Research on the components of current principal evaluation systems show that almost all states require the incorporation of student outcomes and measures of standards-based leadership, which has shifted in focus toward principals as instructional leaders in their buildings. Student outcomes are typically achievement test score data, and often principals are evaluated based on the value-added achievement growth scores of their students. Many researchers have questioned the validity of this practice in terms of the degree to which principals should be held responsible for these outcomes, and the bias that has been observed in evaluations of principals in high-poverty schools, who are typically rated as lower performing based on these data. Some evidence suggests that states are retreating from requiring this type of data, and several studies have documented a shift toward engaging principals instead to use these summative data in continuous improvement and goal setting cycles. Increasingly, stakeholder surveys are also included or recommended in evaluation systems such as VAL-ED, which includes teacher surveys of principal performance.

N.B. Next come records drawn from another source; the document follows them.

-- ==== Sys2Proof/Config.lean ====
section
/-! DEFINITION. Config.lean: what the spec leaves open for the whole run. -/

namespace Sys2Proof

/-- FREE VALUE. Where several timers of the part fall due at the same instant, the spec says that either
may be taken first (R35, R72, R146, R158, R175). This constant has no body: applied to the state's
counter `tieCount` it gives the one taken, and nothing can be proved of which (log entry 3). -/
opaque Config.tieBreak : Nat → Nat

end Sys2Proof
end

Principal evaluation processes have also shifted toward more frequent progress monitoring through observation, principal self-assessments, midyear in addition to end-of-year evaluations, and more frequent in-person contact with the principal evaluator, who is often the principal supervisor. Rather than a single summative evaluation at the end of the school year, when it is too late to adjust practice, these ongoing formative evaluation practices may better help principals connect to supports and professional development in a timely manner. In particular, on-the-job mentoring and coaching have proven to be effective principal development practices, as demonstrated through programs such as the Principal Pipeline Initiative and the Texas Principal Evaluation and Support System. However, these and other programs that incorporate newer evaluation systems are not without problems, such as tension that may arise when observation data conflict with student achievement measures, and concerns on the part of the principal that evaluations failed to consider individual school contextual factors influencing results.
These programs generally have resulted in positive principal–supervisor relationships, which are critical in ensuring that principals trust that evaluations are fair and accurate, and that they result in performance improvements. Newer evaluation systems require supervisors to lead principals toward enhancing their capacity as instructional leaders by providing coaching, for example; however, supervisors frequently need additional training as evaluators, and supports in the form of a reduced caseload of principals to supervise. The Principal Supervisor Initiative provided these components, resulting in improved principal perceptions of supervisors’ effectiveness. Supervisors worked with principals to improve their capacity to observe and assess instructional effectiveness and provide constructive feedback to teachers, an important finding given principals’ weaknesses in these skills.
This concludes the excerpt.